▶ [TASK STATEMENT] Of all the lines below, return only those starting with the line holding "def Site.heldL (x" and going on through the line holding "def Site.opA (x", exactly as written.

▶ [DATA]
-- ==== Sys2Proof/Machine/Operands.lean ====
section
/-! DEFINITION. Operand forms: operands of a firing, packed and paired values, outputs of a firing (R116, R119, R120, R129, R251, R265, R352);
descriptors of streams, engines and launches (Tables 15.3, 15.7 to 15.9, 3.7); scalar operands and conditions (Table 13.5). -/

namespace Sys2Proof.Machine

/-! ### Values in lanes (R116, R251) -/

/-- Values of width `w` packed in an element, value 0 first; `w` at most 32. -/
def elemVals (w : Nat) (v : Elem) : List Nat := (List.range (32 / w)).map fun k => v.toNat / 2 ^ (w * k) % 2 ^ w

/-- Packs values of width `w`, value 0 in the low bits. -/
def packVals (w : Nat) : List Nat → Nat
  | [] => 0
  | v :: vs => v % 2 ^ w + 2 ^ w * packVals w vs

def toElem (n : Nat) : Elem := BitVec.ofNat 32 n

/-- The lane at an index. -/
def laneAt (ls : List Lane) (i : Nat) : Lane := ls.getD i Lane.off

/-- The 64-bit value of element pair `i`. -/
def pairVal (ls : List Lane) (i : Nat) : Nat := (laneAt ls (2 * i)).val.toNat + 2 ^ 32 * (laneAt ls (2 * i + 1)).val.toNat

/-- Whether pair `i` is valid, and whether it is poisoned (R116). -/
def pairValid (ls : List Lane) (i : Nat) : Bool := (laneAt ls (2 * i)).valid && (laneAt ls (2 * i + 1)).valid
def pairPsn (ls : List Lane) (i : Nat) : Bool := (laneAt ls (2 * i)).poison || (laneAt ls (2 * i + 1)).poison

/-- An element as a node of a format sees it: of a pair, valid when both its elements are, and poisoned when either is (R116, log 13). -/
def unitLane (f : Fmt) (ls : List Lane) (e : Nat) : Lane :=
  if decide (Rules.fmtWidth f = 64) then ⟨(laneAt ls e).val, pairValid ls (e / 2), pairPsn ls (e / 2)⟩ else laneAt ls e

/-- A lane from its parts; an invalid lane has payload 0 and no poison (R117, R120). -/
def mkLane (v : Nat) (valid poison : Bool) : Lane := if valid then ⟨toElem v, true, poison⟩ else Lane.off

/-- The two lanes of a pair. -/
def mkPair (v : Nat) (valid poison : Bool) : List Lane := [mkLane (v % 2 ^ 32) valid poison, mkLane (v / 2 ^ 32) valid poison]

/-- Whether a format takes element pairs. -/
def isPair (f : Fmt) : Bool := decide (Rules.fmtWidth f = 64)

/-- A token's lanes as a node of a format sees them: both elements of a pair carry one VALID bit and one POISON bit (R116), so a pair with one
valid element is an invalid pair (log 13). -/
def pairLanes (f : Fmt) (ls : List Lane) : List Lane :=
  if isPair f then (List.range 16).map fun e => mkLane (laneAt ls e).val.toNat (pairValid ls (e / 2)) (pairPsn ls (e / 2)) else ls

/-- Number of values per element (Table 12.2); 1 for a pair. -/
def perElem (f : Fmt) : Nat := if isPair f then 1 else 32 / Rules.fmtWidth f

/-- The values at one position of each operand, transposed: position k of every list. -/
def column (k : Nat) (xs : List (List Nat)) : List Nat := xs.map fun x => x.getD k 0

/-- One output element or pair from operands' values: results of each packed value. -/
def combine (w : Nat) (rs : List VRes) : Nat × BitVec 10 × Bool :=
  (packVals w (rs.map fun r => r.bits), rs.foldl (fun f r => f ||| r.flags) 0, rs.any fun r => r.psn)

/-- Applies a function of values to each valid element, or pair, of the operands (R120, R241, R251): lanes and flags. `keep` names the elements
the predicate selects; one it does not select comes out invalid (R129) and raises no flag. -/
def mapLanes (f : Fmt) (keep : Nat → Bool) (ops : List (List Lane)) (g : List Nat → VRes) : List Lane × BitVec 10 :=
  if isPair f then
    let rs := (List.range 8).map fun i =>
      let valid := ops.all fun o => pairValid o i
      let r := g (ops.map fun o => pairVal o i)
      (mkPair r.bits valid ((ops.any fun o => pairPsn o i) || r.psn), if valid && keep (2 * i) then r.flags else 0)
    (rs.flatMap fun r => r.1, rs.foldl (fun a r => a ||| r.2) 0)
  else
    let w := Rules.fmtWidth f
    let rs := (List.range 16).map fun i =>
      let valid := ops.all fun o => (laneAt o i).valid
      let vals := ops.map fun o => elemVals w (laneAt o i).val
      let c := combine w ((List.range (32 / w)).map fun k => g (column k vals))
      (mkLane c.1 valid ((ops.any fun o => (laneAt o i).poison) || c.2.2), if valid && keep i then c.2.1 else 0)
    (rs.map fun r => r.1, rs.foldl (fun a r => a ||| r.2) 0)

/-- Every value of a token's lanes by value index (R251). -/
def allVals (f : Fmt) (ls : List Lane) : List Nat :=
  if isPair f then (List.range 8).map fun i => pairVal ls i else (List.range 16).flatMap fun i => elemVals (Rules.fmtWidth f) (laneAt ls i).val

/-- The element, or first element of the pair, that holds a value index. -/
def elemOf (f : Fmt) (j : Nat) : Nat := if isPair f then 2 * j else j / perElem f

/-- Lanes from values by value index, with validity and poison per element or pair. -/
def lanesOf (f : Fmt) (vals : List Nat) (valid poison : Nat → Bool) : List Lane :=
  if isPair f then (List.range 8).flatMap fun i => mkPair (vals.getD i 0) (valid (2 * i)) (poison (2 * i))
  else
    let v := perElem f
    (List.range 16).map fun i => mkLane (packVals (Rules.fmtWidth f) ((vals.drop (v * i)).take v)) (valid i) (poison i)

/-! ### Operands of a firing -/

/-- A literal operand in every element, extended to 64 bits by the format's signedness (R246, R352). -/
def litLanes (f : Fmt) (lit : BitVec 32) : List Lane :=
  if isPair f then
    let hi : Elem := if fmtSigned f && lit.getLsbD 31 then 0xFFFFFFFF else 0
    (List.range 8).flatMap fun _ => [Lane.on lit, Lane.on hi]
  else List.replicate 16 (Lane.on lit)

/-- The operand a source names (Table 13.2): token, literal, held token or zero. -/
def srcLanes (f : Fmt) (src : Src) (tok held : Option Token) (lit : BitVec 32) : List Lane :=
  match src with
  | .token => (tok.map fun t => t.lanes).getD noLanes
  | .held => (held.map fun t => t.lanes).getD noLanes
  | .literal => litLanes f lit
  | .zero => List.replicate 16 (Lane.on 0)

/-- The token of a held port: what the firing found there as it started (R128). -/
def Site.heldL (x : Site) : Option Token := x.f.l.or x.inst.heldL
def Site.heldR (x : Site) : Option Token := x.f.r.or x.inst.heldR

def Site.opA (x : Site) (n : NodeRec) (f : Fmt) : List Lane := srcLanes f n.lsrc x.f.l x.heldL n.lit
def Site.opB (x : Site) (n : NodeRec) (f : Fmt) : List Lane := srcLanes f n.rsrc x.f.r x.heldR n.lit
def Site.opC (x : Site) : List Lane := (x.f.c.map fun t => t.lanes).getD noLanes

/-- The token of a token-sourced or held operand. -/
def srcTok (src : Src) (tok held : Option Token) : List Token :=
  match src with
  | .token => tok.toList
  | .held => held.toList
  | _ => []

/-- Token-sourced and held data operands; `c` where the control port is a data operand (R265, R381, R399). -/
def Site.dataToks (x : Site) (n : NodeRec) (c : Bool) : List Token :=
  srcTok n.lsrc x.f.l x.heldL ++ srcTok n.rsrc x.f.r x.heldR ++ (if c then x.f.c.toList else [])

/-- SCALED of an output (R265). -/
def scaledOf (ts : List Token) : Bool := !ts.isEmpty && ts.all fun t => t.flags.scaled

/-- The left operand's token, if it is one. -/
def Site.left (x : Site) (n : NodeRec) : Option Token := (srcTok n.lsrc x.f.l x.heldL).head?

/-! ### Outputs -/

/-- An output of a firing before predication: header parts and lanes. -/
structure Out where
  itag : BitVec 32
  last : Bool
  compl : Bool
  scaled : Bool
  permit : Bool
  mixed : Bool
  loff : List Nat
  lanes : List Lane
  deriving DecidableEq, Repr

▶ [RESULT FOR THIS TASK]
def Site.heldL (x : Site) : Option Token := x.f.l.or x.inst.heldL
def Site.heldR (x : Site) : Option Token := x.f.r.or x.inst.heldR

def Site.opA (x : Site) (n : NodeRec) (f : Fmt) : List Lane := srcLanes f n.lsrc x.f.l x.heldL n.lit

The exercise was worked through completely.